Exercise —
Stopping at the line that holds "## Scanning -/", repeat the lines below exactly, starting from the very first and including that final line.

+++ Source data +++

-- ==== Sys2Proof/Proofs/Frames.lean ====
section
/-! PROOF. The receiver of a link (R184, R185): what it makes of a frame, and of bytes that hold none. -/

namespace Sys2Proof.Machine

/-! ## Scanning -/

/-- Two bytes that read as a word are its bytes (R184). -/
theorem bytes2_of_numOf {a b : Byte} {w : Word16} (h : numOf [a, b] = w.toNat) : bytes2 w = [a, b] := by
  have value : 256 * a.toNat + b.toNat = w.toNat := by simpa [numOf] using h
  have high : w.extractLsb' 8 8 = a := by
    apply BitVec.eq_of_toNat_eq
    rw [BitVec.extractLsb'_toNat, Nat.shiftRight_eq_div_pow]
    omega
  have low : w.extractLsb' 0 8 = b := by
    apply BitVec.eq_of_toNat_eq
    rw [BitVec.extractLsb'_toNat, Nat.shiftRight_zero]
    omega
  rw [bytes2, high, low]

theorem scan_nil (fuel : Nat) : scan fuel [] = ⟨[], []⟩ := by cases fuel <;> rfl

/-- Bytes other than sync are passed over. -/
theorem scan_append_of_no_sync {before : List Byte} (h : syncByte ∉ before) (fuel : Nat) (bs : List Byte) :
    scan (before.length + fuel) (before ++ bs) = scan fuel bs := by
  induction before with
  | nil => simp
  | cons b rest ih =>
    obtain ⟨hb, hrest⟩ := (by simpa using h : ¬syncByte = b ∧ syncByte ∉ rest)
    have hb : (b != syncByte) = true := by simpa using fun e => hb e.symm
    rw [List.length_cons, Nat.add_right_comm, List.cons_append, scan, if_pos hb, ih hrest]

/-- Bytes without sync leave the receiver hunting. -/
theorem scan_of_no_sync {bs : List Byte} (h : syncByte ∉ bs) (fuel : Nat) : scan (bs.length + fuel) bs = ⟨[], []⟩ := by
  simpa [scan_nil] using scan_append_of_no_sync h fuel []

theorem scanAll_of_no_sync {bs : List Byte} (h : syncByte ∉ bs) : scanAll bs = ⟨[], []⟩ := scan_of_no_sync h 1

/-- What follows the sync byte of a frame of the given payload and check bytes. -/
def frameTail (kind tag code : Byte) (p check : List Byte) : List Byte := [kind, tag, code, BitVec.ofNat 8 p.length] ++ p ++ check

theorem frameBytes_eq (kind tag code : Byte) (p : List Byte) :
    frameBytes kind tag code p =
      syncByte :: frameTail kind tag code p (bytes2 (crc16 ([kind, tag, code, BitVec.ofNat 8 p.length] ++ p))) := rfl

section
variable {kind tag code : Byte} {p check : List Byte}

theorem length_frameTail : (frameTail kind tag code p check).length = 4 + p.length + check.length := by
  simp [frameTail]
  omega

/-- The check of a frame is sound where the check bytes are those of R184. -/
theorem frameSound_frame (h : check.length = 2) :
    frameSound (syncByte :: frameTail kind tag code p check) p.length =
      (numOf check == (crc16 ([kind, tag, code, BitVec.ofNat 8 p.length] ++ p)).toNat) := by
  have drop : (syncByte :: frameTail kind tag code p check).drop (5 + p.length) = check :=
    List.drop_left' (l₁ := syncByte :: ([kind, tag, code, BitVec.ofNat 8 p.length] ++ p)) (by simp; omega)
  have take : ((syncByte :: frameTail kind tag code p check).drop 1).take (4 + p.length) =
      [kind, tag, code, BitVec.ofNat 8 p.length] ++ p := List.take_left' (by simp; omega)
  rw [frameSound, drop, take, List.take_of_length_le (by omega)]

/-- A whole frame with a length of at most 240 is judged by its check: unsound, hunting resumes behind its sync byte; sound, it is passed
over whole, and is a request where its kind is 1 (R185). -/
theorem scan_frame (fuel : Nat) (len : p.length ≤ 240) (h : check.length = 2) :
    scan (fuel + 1) (syncByte :: frameTail kind tag code p check) =
      if (numOf check == (crc16 ([kind, tag, code, BitVec.ofNat 8 p.length] ++ p)).toNat) = true then
        ⟨if (kind == 1) = true then [⟨tag, code, p⟩] else [], []⟩
      else scan fuel (frameTail kind tag code p check) := by
  have number : ((frameTail kind tag code p check).getD 3 0).toNat = p.length := toNat_byte (by omega)
  have whole : (frameTail kind tag code p check).length = 6 + p.length := by rw [length_frameTail, h]; omega
  have payload : ((frameTail kind tag code p check).drop 4).take p.length = p := List.take_left' rfl
  have gone : (frameTail kind tag code p check).drop (6 + p.length) = [] := List.drop_eq_nil_of_le (by omega)
  rw [scan, if_neg (by simp), if_neg (by omega)]
  dsimp only
  rw [number, if_neg (by omega), if_neg (by omega), frameSound_frame h, gone, scan_nil, payload]
  by_cases sound : (numOf check == (crc16 ([kind, tag, code, BitVec.ofNat 8 p.length] ++ p)).toNat) = true
  · simp only [sound, Bool.not_true, Bool.false_eq_true, if_false, if_true]
    show (if (kind == 1) = true then (⟨[⟨tag, code, p⟩], []⟩ : Scanned) else ⟨[], []⟩) = _
    split <;> rfl
  · simp only [sound, Bool.not_false, if_true, Bool.false_eq_true, if_false]

end

/-- A frame with its own check, of any kind, is passed over whole, and one of kind 1 is a request. -/
theorem scan_frameBytes (fuel : Nat) (kind tag code : Byte) {p : List Byte} (len : p.length ≤ 240) :
    scan (fuel + 1) (frameBytes kind tag code p) = ⟨if (kind == 1) = true then [⟨tag, code, p⟩] else [], []⟩ := by
  rw [frameBytes_eq, scan_frame fuel len (length_bytes2 _), if_pos (by rw [numOf_bytes2]; exact beq_self_eq_true _)]

/-- Settles O13: the bytes before are passed over, and the frame is read whole. -/
theorem requestFrameScanned : Obligations.RequestFrameScanned := by
  intro before tag code payload none len
  rw [scanAll, List.length_append, Nat.add_assoc, scan_append_of_no_sync none, scan_frameBytes _ _ _ _ len]
  rfl

/-! ## The receiver -/

/-- Bytes in which a receiver finds nothing leave it hunting, and nothing else changes. -/
theorem examine_nothing {s : State} {d : Desk} {bytes : List Byte} (h : scanAll bytes = ⟨[], []⟩) (gap : Timer) :
    s.examine d bytes gap = s.hunt d := by
  rw [State.examine, h]
  rfl

theorem examine_begun {s : State} {d : Desk} {bytes rest : List Byte} (h : scanAll bytes = ⟨[], rest⟩) (begun : rest ≠ []) (gap : Timer) :
    s.examine d bytes gap = s.modLink d fun l => { l with rx := rest, byteGap := gap } := by
  have begun : rest.isEmpty = false := by simpa using begun
  rw [State.examine, h]
  simp only [begun]
  rfl

/-- The owner of a code outside the table answers that it is unknown. -/
theorem ownerOf_unknown {code : Byte} (h : codeKnown code = false) (d : Desk) (tag : Byte) (p : List Byte) :
    ownerOf d ⟨tag, code, p⟩ = actUnknown := by
  simp only [codeKnown, Bool.or_eq_false_iff, decide_eq_false_iff_not] at h
  unfold ownerOf
  split <;> first | rfl | (dsimp only at *; omega)

/-- Settles O20: the receiver finds the request alone and hands it to the owner of its code. -/
theorem byteArrivalRunsCommand : Obligations.ByteArrivalRunsCommand := by
  intro c s d tag code b p request wf bytes
  have len : p.length ≤ 240 := by
    cases c <;> simp only [Instr.request, Option.some.injEq, Prod.mk.injEq, reduceCtorEq] at request <;>
      simp_all [Instr.wf, payloadOk]
  have found : scanAll ((s.link d).rx ++ [b]) = ⟨[⟨tag, code, p⟩], []⟩ := by
    rw [bytes, scanAll, scan_frameBytes _ _ _ _ len]
    rfl
  have arrives : exec (.deskByteArrival d b) s = .next (s.request_ d tag code (ownerOf d ⟨tag, code, p⟩)) := by
    show Host.Outcome.next (s.examine d _ _) = _
    rw [State.examine, found]
    rfl
  obtain runs | ⟨rfl, runs⟩ := exec_request request s
  · rw [arrives, runs]
  · have unknown : codeKnown code = false := by
      simp only [Instr.wf, Bool.and_eq_true, Bool.not_eq_true'] at wf
      exact wf.1
    rw [arrives, runs, ownerOf_unknown unknown]

/-- Settles O21: by what the receiver makes of the bytes that it then holds. -/
theorem framesDiscarded : Obligations.FramesDiscarded := by
  intro s d
  refine ⟨fun hunting => ⟨fun b hb => ?_, ?_⟩, fun kind tag code len none above held => ?_,
    fun kind tag code b p len other held => ?_, fun kind tag code b c1 c2 p len held wrong none => ?_,
    fun due rest gap held none => ?_, fun idle => ?_⟩
  · have nothing : scanAll ((s.link d).rx ++ [b]) = ⟨[], []⟩ := by
      rw [hunting]
      exact scanAll_of_no_sync (by simpa using fun e => hb e.symm)
    exact congrArg _ (examine_nothing nothing _)
  · have begun : scanAll ((s.link d).rx ++ [syncByte]) = ⟨[], [syncByte]⟩ := by
      rw [hunting]
      rfl
    exact congrArg _ (examine_begun begun (by simp) _)
  · have nothing : scanAll ((s.link d).rx ++ [len]) = ⟨[], []⟩ := by
      rw [held]
      show scan 6 (syncByte :: [kind, tag, code, len]) = _
      rw [scan, if_neg (by simp), if_neg (by simp)]
      dsimp only
      rw [if_pos (by simpa using above)]
      exact scan_of_no_sync none 1
    exact congrArg _ (examine_nothing nothing _)
  · have nothing : scanAll ((s.link d).rx ++ [b]) = ⟨[], []⟩ := by
      rw [held, scanAll, scan_frameBytes _ _ _ _ len, if_neg (by simpa using other)]
    exact congrArg _ (examine_nothing nothing _)
  · have nothing : scanAll ((s.link d).rx ++ [b]) = ⟨[], []⟩ := by
      have split : (s.link d).rx ++ [b] = syncByte :: frameTail kind tag code p [c1, c2] := held
      rw [split, scanAll, scan_frame _ len rfl, if_neg]
      · exact scan_of_no_sync none _
      · intro same
        refine wrong ?_
        exact bytes2_of_numOf (by simpa using same)
    exact congrArg _ (examine_nothing nothing _)
  · have nothing : scanAll (s.link d).rx.tail = ⟨[], []⟩ := by
      rw [held]
      exact scanAll_of_no_sync none
    show Host.Outcome.next _ = _
    rw [gap]
    exact congrArg _ (examine_nothing nothing _)
  · show Host.Outcome.next _ = _
    split
    · next due running => exact absurd running (idle due)
    · rfl

/-! ## The send queue -/

/-- A sent attention frame that leaves the queue leaves the rest of the link as it is. -/
theorem dropSent_eq (l : Link) : l.dropSent = { l with queue := l.dropSent.queue } := by
  unfold Link.dropSent
  split <;> rfl

theorem modLink_congr {s : State} {d : Desk} {f g : Link → Link} (h : f (s.link d) = g (s.link d)) : s.modLink d f = s.modLink d g := by
  unfold State.link at h
  simp only [State.modLink, h]

/-- The reply ends a RESTART exactly where it answers DONE to one in progress (R208). -/
theorem endsRestart_iff (progress : Option (Byte × Byte)) (st : Status) :
    endsRestart progress st = true ↔ st = .done ∧ ∃ x : Byte, progress = some (x, 0x67) := by
  unfold endsRestart
  split
  · next x code => simp [and_comm]
  · simp

/-- Settles O22: by the head of the queue behind a sent attention frame. -/
theorem sendQueueMoves : Obligations.SendQueueMoves := by
  intro s d rest
  refine ⟨fun tag st p busy queue => ?_, fun queue => ?_⟩
  · intro ends u
    have progress : (s.link d).dropSent.inProgress = (s.link d).inProgress := by rw [dropSent_eq]
    have gone : s.replyGone d tag st p rest (if ends then none else (s.link d).inProgress) = u := by
      refine congrArg (fun z : State => z.send _) (modLink_congr ?_)
      rw [dropSent_eq]
    have sent : exec (.replySent d) s =
        .next (if (ends && endsRestart (s.link d).inProgress st) = true then State.event u (u.restart (some d)) else u) := by
      show execReplySent d s = _
      unfold execReplySent
      dsimp only
      rw [queue, progress, ← gone]
      rfl
    refine ⟨fun other => ?_, fun ⟨hends, restart⟩ => ?_⟩
    · rw [sent, if_neg]
      intro both
      obtain ⟨hends, restart⟩ := Bool.and_eq_true_iff.1 both
      obtain ⟨done, x, inProgress⟩ := (endsRestart_iff _ _).1 restart
      obtain h | h | h := other
      · exact Bool.noConfusion (h.symm.trans hends)
      · exact h done
      · exact h x inProgress
    · rw [sent, if_pos]
      rw [hends, (endsRestart_iff _ _).2 restart]
      rfl
  · intro content
    have told : (s.link d).dropSent.attn &&& (s.link d).dropSent.sub = content := by rw [dropSent_eq]
    have count : (s.link d).dropSent.count = (s.link d).count := by rw [dropSent_eq]
    refine ⟨fun nothing => ?_, fun something => ?_⟩
    all_goals
      show execAttentionFrame d s = _
      unfold execAttentionFrame
      dsimp only
      rw [queue]
      dsimp only
      rw [told]
    · rw [if_pos (by simpa using nothing)]
      refine congrArg _ (modLink_congr ?_)
      rw [dropSent_eq]
    · rw [if_neg (by simpa using something), count]
      refine congrArg _ (congrArg (fun z : State => z.send _) (modLink_congr ?_))
      rw [dropSent_eq]

end Sys2Proof.Machine
end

+++

Output of the task —
-- ==== Sys2Proof/Proofs/Frames.lean ====
section
/-! PROOF. The receiver of a link (R184, R185): what it makes of a frame, and of bytes that hold none. -/

namespace Sys2Proof.Machine

/-! ## Scanning -/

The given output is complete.